• _Task requirements_
Find the line with "exec (.sync dt" in the entries below, then reproduce it and every line after it down to and including the line with "exec (.arp dt", exactly.

• _Dataset entries_
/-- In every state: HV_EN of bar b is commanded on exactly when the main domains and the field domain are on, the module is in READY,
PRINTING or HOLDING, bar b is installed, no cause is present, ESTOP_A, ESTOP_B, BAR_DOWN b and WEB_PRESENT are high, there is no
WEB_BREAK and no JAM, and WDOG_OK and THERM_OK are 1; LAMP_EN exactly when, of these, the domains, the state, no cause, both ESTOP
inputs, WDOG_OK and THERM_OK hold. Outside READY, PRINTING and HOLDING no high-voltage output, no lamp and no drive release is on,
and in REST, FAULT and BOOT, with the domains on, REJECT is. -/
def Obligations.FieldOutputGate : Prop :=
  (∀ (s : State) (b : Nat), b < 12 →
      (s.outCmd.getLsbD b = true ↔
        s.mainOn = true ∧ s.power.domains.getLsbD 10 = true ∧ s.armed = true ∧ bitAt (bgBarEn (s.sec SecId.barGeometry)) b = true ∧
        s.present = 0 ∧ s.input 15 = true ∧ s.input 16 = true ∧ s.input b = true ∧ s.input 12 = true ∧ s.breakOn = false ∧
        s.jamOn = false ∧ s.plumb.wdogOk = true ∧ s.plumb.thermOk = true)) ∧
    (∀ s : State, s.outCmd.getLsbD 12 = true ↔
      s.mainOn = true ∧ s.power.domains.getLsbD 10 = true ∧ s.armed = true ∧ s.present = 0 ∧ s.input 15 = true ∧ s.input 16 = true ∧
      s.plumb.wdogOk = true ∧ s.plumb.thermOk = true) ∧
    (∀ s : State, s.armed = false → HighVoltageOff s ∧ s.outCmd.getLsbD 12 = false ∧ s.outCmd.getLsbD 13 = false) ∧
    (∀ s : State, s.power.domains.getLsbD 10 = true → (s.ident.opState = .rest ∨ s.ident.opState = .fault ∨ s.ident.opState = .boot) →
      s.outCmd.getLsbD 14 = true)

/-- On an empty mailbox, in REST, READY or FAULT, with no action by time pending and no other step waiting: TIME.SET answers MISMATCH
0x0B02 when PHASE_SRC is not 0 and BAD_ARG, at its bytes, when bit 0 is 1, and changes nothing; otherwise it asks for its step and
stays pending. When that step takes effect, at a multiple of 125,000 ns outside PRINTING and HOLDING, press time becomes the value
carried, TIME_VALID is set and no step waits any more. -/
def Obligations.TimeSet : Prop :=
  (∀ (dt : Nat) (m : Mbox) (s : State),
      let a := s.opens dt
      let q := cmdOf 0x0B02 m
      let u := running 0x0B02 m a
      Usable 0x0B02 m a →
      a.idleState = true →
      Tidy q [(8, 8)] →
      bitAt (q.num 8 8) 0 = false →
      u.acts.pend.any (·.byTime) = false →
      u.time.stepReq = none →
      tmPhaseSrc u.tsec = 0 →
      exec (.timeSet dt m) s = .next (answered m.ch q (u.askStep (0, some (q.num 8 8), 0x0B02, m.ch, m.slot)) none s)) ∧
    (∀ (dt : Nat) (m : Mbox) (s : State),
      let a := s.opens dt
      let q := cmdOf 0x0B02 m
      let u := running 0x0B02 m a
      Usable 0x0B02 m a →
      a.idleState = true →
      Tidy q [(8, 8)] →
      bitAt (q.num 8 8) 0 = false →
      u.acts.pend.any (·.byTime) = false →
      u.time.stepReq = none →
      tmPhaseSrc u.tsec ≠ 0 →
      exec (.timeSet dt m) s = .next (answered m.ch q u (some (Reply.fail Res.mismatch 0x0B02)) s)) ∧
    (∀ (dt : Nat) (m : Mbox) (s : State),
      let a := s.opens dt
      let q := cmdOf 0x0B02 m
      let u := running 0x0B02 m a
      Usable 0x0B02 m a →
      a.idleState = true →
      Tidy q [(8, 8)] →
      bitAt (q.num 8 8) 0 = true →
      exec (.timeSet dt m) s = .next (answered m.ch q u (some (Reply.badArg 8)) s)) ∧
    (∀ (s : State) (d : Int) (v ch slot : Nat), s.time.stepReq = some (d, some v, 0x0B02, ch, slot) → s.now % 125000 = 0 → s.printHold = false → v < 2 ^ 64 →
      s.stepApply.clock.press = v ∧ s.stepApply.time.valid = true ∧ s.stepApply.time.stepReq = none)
==
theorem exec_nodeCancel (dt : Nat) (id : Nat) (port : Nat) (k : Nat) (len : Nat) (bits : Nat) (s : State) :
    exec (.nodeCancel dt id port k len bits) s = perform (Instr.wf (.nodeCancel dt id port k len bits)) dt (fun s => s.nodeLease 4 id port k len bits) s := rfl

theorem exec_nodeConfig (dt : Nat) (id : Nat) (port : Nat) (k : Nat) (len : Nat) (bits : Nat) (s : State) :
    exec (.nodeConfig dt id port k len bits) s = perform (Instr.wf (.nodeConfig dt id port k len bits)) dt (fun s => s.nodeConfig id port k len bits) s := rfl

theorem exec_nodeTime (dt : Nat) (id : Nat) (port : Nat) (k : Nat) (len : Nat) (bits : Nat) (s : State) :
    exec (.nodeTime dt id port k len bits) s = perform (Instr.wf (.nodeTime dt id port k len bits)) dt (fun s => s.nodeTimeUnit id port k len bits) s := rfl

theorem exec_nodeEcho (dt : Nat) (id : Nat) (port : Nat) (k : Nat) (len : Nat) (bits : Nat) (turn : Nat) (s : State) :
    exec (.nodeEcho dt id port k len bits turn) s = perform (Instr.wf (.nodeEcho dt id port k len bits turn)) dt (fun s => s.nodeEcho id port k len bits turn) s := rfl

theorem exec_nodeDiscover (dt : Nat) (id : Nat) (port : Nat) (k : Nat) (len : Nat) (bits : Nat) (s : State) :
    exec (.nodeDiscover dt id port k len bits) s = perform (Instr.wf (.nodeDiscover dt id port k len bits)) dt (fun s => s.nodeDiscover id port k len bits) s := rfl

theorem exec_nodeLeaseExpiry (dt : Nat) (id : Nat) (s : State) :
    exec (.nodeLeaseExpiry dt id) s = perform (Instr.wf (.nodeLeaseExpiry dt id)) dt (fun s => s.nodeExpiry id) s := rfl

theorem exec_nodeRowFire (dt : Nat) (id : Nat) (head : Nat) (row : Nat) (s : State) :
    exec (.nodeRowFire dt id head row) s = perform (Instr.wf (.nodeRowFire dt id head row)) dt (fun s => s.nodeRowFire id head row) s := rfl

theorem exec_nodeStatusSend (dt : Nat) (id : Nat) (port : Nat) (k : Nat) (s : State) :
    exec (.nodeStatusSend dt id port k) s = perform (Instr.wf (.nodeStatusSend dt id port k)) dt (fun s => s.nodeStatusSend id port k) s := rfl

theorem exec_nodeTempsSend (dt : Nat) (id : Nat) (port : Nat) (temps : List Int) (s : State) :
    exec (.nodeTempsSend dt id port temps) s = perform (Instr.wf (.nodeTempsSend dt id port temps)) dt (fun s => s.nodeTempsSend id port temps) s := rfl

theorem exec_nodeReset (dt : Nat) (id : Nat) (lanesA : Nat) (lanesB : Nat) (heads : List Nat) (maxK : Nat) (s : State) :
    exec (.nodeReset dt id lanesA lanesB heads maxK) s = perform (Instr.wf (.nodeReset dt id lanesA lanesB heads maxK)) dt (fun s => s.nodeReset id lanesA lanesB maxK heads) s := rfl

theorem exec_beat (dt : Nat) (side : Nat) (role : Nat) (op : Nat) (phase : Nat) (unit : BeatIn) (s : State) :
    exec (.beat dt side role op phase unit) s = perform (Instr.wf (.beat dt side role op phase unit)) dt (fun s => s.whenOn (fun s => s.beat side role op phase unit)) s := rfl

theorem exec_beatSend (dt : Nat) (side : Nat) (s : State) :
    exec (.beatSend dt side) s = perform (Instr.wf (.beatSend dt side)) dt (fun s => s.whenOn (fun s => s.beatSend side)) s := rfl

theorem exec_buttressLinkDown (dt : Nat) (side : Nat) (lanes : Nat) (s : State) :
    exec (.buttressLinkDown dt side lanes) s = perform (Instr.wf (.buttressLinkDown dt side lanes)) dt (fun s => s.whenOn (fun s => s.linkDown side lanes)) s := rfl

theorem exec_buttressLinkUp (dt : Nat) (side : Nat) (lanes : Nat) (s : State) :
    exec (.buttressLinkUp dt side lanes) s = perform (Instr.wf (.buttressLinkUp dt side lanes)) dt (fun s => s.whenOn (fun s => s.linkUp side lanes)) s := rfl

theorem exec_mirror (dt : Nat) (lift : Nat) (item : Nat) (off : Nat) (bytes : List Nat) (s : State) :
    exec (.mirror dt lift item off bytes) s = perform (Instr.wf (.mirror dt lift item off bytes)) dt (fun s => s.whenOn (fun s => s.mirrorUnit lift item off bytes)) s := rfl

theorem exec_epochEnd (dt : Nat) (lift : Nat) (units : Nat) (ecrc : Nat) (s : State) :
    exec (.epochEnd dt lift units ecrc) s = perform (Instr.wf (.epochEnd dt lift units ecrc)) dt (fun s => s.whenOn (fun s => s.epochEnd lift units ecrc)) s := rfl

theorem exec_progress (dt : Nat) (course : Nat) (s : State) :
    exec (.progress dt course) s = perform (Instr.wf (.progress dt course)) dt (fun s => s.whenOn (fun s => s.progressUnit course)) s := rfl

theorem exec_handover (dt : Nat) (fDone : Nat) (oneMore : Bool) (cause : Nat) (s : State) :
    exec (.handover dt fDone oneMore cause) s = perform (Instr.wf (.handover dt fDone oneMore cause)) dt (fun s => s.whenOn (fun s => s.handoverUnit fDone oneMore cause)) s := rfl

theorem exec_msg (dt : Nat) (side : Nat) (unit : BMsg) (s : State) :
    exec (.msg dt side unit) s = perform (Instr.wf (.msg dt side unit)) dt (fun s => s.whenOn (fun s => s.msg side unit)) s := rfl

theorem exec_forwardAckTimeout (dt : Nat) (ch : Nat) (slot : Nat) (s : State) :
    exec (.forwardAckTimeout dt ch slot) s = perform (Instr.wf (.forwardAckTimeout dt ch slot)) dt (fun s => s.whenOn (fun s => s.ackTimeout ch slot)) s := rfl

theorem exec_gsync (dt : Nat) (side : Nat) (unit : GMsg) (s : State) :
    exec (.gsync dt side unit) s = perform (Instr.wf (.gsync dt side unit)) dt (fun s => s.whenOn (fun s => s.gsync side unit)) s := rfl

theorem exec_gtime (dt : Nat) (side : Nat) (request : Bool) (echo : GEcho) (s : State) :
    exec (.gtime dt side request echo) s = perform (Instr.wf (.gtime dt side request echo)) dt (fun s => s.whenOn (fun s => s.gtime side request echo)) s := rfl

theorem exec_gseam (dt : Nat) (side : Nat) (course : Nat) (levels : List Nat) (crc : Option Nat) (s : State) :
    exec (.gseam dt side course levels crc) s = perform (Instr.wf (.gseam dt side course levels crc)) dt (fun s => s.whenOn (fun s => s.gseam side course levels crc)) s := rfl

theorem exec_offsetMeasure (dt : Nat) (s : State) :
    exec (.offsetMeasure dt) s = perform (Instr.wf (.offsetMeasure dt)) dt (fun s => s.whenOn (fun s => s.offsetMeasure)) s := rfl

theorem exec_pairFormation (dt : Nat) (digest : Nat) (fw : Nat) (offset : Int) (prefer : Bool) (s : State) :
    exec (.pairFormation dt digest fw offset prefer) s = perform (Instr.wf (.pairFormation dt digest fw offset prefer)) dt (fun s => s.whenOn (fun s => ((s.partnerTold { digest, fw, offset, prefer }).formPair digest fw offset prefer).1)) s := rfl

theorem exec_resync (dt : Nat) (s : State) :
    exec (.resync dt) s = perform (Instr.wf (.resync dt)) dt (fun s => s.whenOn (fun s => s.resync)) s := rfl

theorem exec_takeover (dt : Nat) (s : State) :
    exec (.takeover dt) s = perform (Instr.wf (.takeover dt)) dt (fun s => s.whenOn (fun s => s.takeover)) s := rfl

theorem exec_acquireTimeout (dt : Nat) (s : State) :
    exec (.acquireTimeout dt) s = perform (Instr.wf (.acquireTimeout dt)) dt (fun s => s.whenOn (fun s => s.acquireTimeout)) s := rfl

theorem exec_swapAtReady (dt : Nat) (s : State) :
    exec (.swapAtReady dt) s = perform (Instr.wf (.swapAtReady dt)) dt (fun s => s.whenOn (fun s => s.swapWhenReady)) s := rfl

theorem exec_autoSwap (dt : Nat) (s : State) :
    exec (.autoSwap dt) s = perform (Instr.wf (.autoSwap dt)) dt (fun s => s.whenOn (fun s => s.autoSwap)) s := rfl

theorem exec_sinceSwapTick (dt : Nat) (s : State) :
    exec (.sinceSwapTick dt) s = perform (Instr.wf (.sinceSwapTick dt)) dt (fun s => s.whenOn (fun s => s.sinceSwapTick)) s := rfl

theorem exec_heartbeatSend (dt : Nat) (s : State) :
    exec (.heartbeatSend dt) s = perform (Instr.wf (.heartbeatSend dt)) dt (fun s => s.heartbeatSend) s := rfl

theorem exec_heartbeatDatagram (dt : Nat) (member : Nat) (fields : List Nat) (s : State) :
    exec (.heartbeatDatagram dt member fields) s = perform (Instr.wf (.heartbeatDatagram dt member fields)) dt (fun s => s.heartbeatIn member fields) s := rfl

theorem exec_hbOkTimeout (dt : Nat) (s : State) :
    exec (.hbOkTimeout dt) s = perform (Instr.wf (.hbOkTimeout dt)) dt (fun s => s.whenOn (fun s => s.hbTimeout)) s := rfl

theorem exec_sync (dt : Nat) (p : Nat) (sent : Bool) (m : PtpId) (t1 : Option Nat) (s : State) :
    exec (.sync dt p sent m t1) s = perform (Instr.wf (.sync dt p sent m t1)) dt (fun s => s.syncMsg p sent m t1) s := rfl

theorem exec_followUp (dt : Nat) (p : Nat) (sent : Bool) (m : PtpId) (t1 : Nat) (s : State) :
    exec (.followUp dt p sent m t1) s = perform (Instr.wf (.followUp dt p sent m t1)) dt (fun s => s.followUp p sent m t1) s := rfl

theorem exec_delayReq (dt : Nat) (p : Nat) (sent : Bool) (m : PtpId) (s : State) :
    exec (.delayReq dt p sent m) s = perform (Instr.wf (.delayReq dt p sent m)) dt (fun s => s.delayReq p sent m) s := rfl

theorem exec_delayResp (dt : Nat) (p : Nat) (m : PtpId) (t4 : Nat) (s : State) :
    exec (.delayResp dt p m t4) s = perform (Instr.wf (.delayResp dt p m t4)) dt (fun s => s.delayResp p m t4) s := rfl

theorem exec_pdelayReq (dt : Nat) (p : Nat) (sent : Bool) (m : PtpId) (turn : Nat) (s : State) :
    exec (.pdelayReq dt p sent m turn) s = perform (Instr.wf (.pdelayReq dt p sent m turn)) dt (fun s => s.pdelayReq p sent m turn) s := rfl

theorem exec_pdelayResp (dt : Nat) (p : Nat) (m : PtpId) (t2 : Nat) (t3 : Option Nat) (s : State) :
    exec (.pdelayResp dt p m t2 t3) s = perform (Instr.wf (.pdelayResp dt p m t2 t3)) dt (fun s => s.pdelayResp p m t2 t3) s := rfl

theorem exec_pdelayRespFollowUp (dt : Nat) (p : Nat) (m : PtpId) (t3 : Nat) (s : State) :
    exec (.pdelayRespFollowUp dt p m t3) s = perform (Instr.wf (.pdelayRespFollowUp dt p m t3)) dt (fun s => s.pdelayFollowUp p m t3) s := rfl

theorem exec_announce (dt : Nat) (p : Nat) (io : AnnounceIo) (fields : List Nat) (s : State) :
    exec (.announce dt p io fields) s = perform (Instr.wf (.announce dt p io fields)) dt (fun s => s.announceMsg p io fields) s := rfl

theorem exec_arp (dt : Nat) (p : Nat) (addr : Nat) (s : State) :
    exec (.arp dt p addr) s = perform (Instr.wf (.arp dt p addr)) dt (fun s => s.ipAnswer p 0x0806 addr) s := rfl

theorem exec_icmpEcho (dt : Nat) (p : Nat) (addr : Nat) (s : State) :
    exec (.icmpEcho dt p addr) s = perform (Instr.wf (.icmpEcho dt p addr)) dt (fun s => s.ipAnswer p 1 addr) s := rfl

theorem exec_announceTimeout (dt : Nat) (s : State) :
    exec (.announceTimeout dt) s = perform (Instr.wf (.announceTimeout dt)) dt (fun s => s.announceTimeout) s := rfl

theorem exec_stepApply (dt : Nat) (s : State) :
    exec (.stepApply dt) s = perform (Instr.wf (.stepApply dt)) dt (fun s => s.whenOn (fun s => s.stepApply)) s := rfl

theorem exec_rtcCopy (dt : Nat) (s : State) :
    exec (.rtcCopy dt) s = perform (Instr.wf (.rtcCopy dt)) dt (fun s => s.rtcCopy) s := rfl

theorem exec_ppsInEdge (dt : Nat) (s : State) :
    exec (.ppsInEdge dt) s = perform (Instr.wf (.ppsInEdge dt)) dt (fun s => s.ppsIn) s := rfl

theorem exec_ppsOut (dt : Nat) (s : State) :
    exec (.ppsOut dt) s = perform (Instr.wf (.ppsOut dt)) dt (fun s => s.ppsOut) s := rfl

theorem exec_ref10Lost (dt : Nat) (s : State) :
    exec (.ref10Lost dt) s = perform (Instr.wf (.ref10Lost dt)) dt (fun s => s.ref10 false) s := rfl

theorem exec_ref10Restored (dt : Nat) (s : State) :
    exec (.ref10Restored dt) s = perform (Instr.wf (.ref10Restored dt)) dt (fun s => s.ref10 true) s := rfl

• _Exercise solution_
    exec (.sync dt p sent m t1) s = perform (Instr.wf (.sync dt p sent m t1)) dt (fun s => s.syncMsg p sent m t1) s := rfl

theorem exec_followUp (dt : Nat) (p : Nat) (sent : Bool) (m : PtpId) (t1 : Nat) (s : State) :
    exec (.followUp dt p sent m t1) s = perform (Instr.wf (.followUp dt p sent m t1)) dt (fun s => s.followUp p sent m t1) s := rfl

theorem exec_delayReq (dt : Nat) (p : Nat) (sent : Bool) (m : PtpId) (s : State) :
    exec (.delayReq dt p sent m) s = perform (Instr.wf (.delayReq dt p sent m)) dt (fun s => s.delayReq p sent m) s := rfl

theorem exec_delayResp (dt : Nat) (p : Nat) (m : PtpId) (t4 : Nat) (s : State) :
    exec (.delayResp dt p m t4) s = perform (Instr.wf (.delayResp dt p m t4)) dt (fun s => s.delayResp p m t4) s := rfl

theorem exec_pdelayReq (dt : Nat) (p : Nat) (sent : Bool) (m : PtpId) (turn : Nat) (s : State) :
    exec (.pdelayReq dt p sent m turn) s = perform (Instr.wf (.pdelayReq dt p sent m turn)) dt (fun s => s.pdelayReq p sent m turn) s := rfl

theorem exec_pdelayResp (dt : Nat) (p : Nat) (m : PtpId) (t2 : Nat) (t3 : Option Nat) (s : State) :
    exec (.pdelayResp dt p m t2 t3) s = perform (Instr.wf (.pdelayResp dt p m t2 t3)) dt (fun s => s.pdelayResp p m t2 t3) s := rfl

theorem exec_pdelayRespFollowUp (dt : Nat) (p : Nat) (m : PtpId) (t3 : Nat) (s : State) :
    exec (.pdelayRespFollowUp dt p m t3) s = perform (Instr.wf (.pdelayRespFollowUp dt p m t3)) dt (fun s => s.pdelayFollowUp p m t3) s := rfl

theorem exec_announce (dt : Nat) (p : Nat) (io : AnnounceIo) (fields : List Nat) (s : State) :
    exec (.announce dt p io fields) s = perform (Instr.wf (.announce dt p io fields)) dt (fun s => s.announceMsg p io fields) s := rfl

theorem exec_arp (dt : Nat) (p : Nat) (addr : Nat) (s : State) :
    exec (.arp dt p addr) s = perform (Instr.wf (.arp dt p addr)) dt (fun s => s.ipAnswer p 0x0806 addr) s := rfl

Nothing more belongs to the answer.